Stored data entries
Segment Open
-- ==== Sys2Proof/Decode.lean ====
section
/-! DEFINITION. The decoder (30_encoding.md, 41_decode_dispatch.md R80, R81), total on any bytes, and
the encoder written from the same formats (R51). Both take the opcode map as an argument. -/

namespace Sys2Proof

/-- The default value of `OPC`: the column "default byte" of R58. PRESUMED (log 2): the spec itself
marks these numbers as general knowledge, not the source's. -/
def defaultOpc : OpcodeMap where
  nop := 0x00
  bipush := 0x10
  ldcW := 0x13
  iload := 0x15
  istore := 0x36
  pop := 0x57
  dup := 0x59
  swap := 0x5F
  iadd := 0x60
  isub := 0x64
  iand := 0x7E
  iinc := 0x84
  ifeq := 0x99
  iflt := 0x9B
  ifIcmpeq := 0x9F
  goto := 0xA7
  ior := 0xB0
  wide := 0xC4
  in_ := 0xFC
  out := 0xFD
  err := 0xFE
  halt := 0xFF

/-- Two bytes as a 16-bit operand, the first the more significant (20_memory.md R34). -/
def half (hi lo : Byte) : Half := hi ++ lo

/-- The byte of a 16-bit operand that stands first in the stream (R34). -/
def Half.hi (h : Half) : Byte := h.extractLsb' 8 8

/-- The byte of a 16-bit operand that stands second in the stream (R34). -/
def Half.lo (h : Half) : Byte := h.extractLsb' 0 8

/-- What the decoder answers on a list of bytes. -/
inductive Decoded where
  /-- The instruction at the front, and the bytes after it. -/
  | ok (i : Instr) (rest : List Byte)
  /-- The bytes end inside the instruction. `off` is the offset, from the first byte of the
  instruction, of the first byte of the `MemRead` that cannot be satisfied (R36, R175). -/
  | truncated (off : Nat)
  deriving DecidableEq, Repr

/-- A one-byte `MemRead` at offset `off` of the instruction. -/
def readByte (bytes : List Byte) (off : Nat) (k : Byte → List Byte → Decoded) : Decoded :=
  match bytes with
  | b :: rest => k b rest
  | [] => .truncated off

/-- A two-byte big-endian `MemRead` at offset `off` of the instruction (R34): one read, which fails
as a whole at its first byte (R36). -/
def readHalf (bytes : List Byte) (off : Nat) (k : Half → List Byte → Decoded) : Decoded :=
  match bytes with
  | hi :: lo :: rest => k (half hi lo) rest
  | _ => .truncated off

/-- The opcode byte `op` and the operands after it, which start at offset `off`. `isWide` is the
width-extension flag as an argument of the decoder, as R15 allows: it widens the index of the three
local instructions (R144), and the prefix stays visible in the term of every other one (R85). A
prefix byte met here stands under a prefix already (R86). -/
def decodeFrom (opc : OpcodeMap) (isWide : Bool) (op : Byte) (rest : List Byte) (off : Nat) : Decoded :=
  let plain (i : Instr) : Instr := if isWide then .wide i else i
  match opc.find op with
  | none => .ok (plain (.unrecognized op)) rest
  | some .wide => .ok .wideWide rest
  | some .iload =>
    if isWide then readHalf rest off fun v r => .ok (.wideIload v) r
    else readByte rest off fun v r => .ok (.iload v) r
  | some .istore =>
    if isWide then readHalf rest off fun v r => .ok (.wideIstore v) r
    else readByte rest off fun v r => .ok (.istore v) r
  | some .iinc =>
    if isWide then readHalf rest off fun v r => readByte r (off + 2) fun c r' => .ok (.wideIinc v c) r'
    else readByte rest off fun v r => readByte r (off + 1) fun c r' => .ok (.iinc v c) r'
  | some .bipush => readByte rest off fun b r => .ok (plain (.bipush b)) r
  | some .ldcW => readHalf rest off fun x r => .ok (plain (.ldcW x)) r
  | some .ifeq => readHalf rest off fun x r => .ok (plain (.ifeq x)) r
  | some .iflt => readHalf rest off fun x r => .ok (plain (.iflt x)) r
  | some .ifIcmpeq => readHalf rest off fun x r => .ok (plain (.ifIcmpeq x)) r
  | some .goto => readHalf rest off fun x r => .ok (plain (.goto x)) r
  | some .nop => .ok (plain .nop) rest
  | some .pop => .ok (plain .pop) rest
  | some .dup => .ok (plain .dup) rest
  | some .swap => .ok (plain .swap) rest
  | some .iadd => .ok (plain .iadd) rest
  | some .isub => .ok (plain .isub) rest
  | some .iand => .ok (plain .iand) rest
  | some .ior => .ok (plain .ior) rest
  | some .in_ => .ok (plain .in_) rest
  | some .out => .ok (plain .out) rest
  | some .err => .ok (plain .err) rest
  | some .halt => .ok (plain .halt) rest

/-- The instruction at the front of the bytes (R61, R80): at most two bytes say what it is. -/
def decode (opc : OpcodeMap) (bytes : List Byte) : Decoded :=
  readByte bytes 0 fun op rest =>
    match opc.find op with
    | some .wide => readByte rest 1 fun op2 rest2 => decodeFrom opc true op2 rest2 2
    | _ => decodeFrom opc false op rest 1

/-- The bytes of an instruction, from the formats of R51. -/
def encode (opc : OpcodeMap) : Instr → List Byte
  | .nop => [opc.nop]
  | .bipush b => [opc.bipush, b]
  | .ldcW x => [opc.ldcW, Half.hi x, Half.lo x]
  | .iload v => [opc.iload, v]
  | .istore v => [opc.istore, v]
  | .pop => [opc.pop]
  | .dup => [opc.dup]
  | .swap => [opc.swap]
  | .iadd => [opc.iadd]
  | .isub => [opc.isub]
  | .iand => [opc.iand]
  | .iinc v c => [opc.iinc, v, c]
  | .ifeq x => [opc.ifeq, Half.hi x, Half.lo x]
  | .iflt x => [opc.iflt, Half.hi x, Half.lo x]
  | .ifIcmpeq x => [opc.ifIcmpeq, Half.hi x, Half.lo x]
  | .goto x => [opc.goto, Half.hi x, Half.lo x]
  | .ior => [opc.ior]
  | .in_ => [opc.in_]
  | .out => [opc.out]
  | .err => [opc.err]
  | .halt => [opc.halt]
  | .wide c => opc.wide :: encode opc c
  | .wideIload v => [opc.wide, opc.iload, Half.hi v, Half.lo v]
  | .wideIstore v => [opc.wide, opc.istore, Half.hi v, Half.lo v]
  | .wideIinc v c => [opc.wide, opc.iinc, Half.hi v, Half.lo v, c]
  | .wideWide => [opc.wide, opc.wide]
  | .unrecognized b => [b]

/-- The length in bytes of the longest instruction (R50). -/
def maxLength : Nat := 5

/-- Byte `k` of a number whose bits count on from byte to byte, byte 0 the least significant. -/
def numberByte (w k : Nat) : Byte := BitVec.ofNat 8 (w / 256 ^ k)

/-- The bytes of an instruction whose bits are the number `w`, as spec/opcode_table.json numbers
them, filled up with zeros to the longest instruction. Byte 0 is bits 7..0 and each later byte
counts on from it, but for the four rows with a two-byte match (WIDE ILOAD 0xC415 and so on), whose
match the table writes as ONE number with byte 0 the more significant. DESIGN CHOICE (log 15). -/
def tableBytes (nbits w : Nat) : List Byte :=
  let low := numberByte w 0
  let high := numberByte w 1
  let twoByteMatch := 16 ≤ nbits && high == defaultOpc.wide &&
    (low == defaultOpc.iload || low == defaultOpc.istore || low == defaultOpc.iinc
      || low == defaultOpc.wide)
  (if twoByteMatch then [high, low] else [low, high])
    ++ [numberByte w 2, numberByte w 3, numberByte w 4]

/-- The instruction the decoder reads from the word of a row of spec/opcode_table.json, under the
default opcode map. -/
def decodeTableWord (nbits w : Nat) : Option Instr :=
  match decode defaultOpc (tableBytes nbits (w % 2 ^ nbits)) with
  | .ok i _ => some i
  | .truncated _ => none

end Sys2Proof
end

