-- ==== Sys2Proof/Machine/Control.lean ====
section
/-! DEFINITION. Control transfer, halt and error, 44_control.md. -/

namespace Sys2Proof.Machine

/-- GOTO (R120). -/
def gotoBody (off : Half) (s : State) : Result := takeBranch off s

/-- GOTO (R120). -/
def execGoto (off : Half) (s : State) : Host.Outcome State Fault Refusal :=
  finish s (gotoBody off s)

/-- IFEQ (R121). -/
def ifeqBody (off : Half) (s : State) : Result := branchIf (s.pop.1 == 0) off s.pop.2

/-- IFEQ (R121). -/
def execIfeq (off : Half) (s : State) : Host.Outcome State Fault Refusal :=
  finish s (ifeqBody off s)

/-- IFLT (R122): bit 31 of the popped word. -/
def ifltBody (off : Half) (s : State) : Result := branchIf s.pop.1.msb off s.pop.2

/-- IFLT (R122). -/
def execIflt (off : Half) (s : State) : Host.Outcome State Fault Refusal :=
  finish s (ifltBody off s)

/-- IF_ICMPEQ (R123): all 32 bits compared. -/
def ifIcmpeqBody (off : Half) (s : State) : Result :=
  let b := s.pop
  let a := b.2.pop
  branchIf (a.1 == b.1) off a.2

/-- IF_ICMPEQ (R123). -/
def execIfIcmpeq (off : Half) (s : State) : Host.Outcome State Fault Refusal :=
  finish s (ifIcmpeqBody off s)

/-- HALT (R125): `pc <- TEXT_SIZE`. -/
def haltBody (s : State) : Result := .done (s.setPc s.textSize)

/-- HALT (R125). -/
def execHalt (s : State) : Host.Outcome State Fault Refusal := finish s (haltBody s)

/-- ERR (R126): reports ERR, then `pc <- TEXT_SIZE`. -/
def errBody (s : State) : Result := .done ((s.report .err).setPc s.textSize)

/-- ERR (R126). -/
def execErr (s : State) : Host.Outcome State Fault Refusal := finish s (errBody s)

end Sys2Proof.Machine
end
Segment Closed
What the task asks: Retype exactly. Start at the line with "finish s (gotoBody off s)" and stop at the last line of the data.

Solution for this problem:
  finish s (gotoBody off s)

/-- IFEQ (R121). -/
def ifeqBody (off : Half) (s : State) : Result := branchIf (s.pop.1 == 0) off s.pop.2

/-- IFEQ (R121). -/
def execIfeq (off : Half) (s : State) : Host.Outcome State Fault Refusal :=
  finish s (ifeqBody off s)

/-- IFLT (R122): bit 31 of the popped word. -/
def ifltBody (off : Half) (s : State) : Result := branchIf s.pop.1.msb off s.pop.2

/-- IFLT (R122). -/
def execIflt (off : Half) (s : State) : Host.Outcome State Fault Refusal :=
  finish s (ifltBody off s)

/-- IF_ICMPEQ (R123): all 32 bits compared. -/
def ifIcmpeqBody (off : Half) (s : State) : Result :=
  let b := s.pop
  let a := b.2.pop
  branchIf (a.1 == b.1) off a.2

/-- IF_ICMPEQ (R123). -/
def execIfIcmpeq (off : Half) (s : State) : Host.Outcome State Fault Refusal :=
  finish s (ifIcmpeqBody off s)

/-- HALT (R125): `pc <- TEXT_SIZE`. -/
def haltBody (s : State) : Result := .done (s.setPc s.textSize)

/-- HALT (R125). -/
def execHalt (s : State) : Host.Outcome State Fault Refusal := finish s (haltBody s)

/-- ERR (R126): reports ERR, then `pc <- TEXT_SIZE`. -/
def errBody (s : State) : Result := .done ((s.report .err).setPc s.textSize)

/-- ERR (R126). -/
def execErr (s : State) : Host.Outcome State Fault Refusal := finish s (errBody s)

end Sys2Proof.Machine
end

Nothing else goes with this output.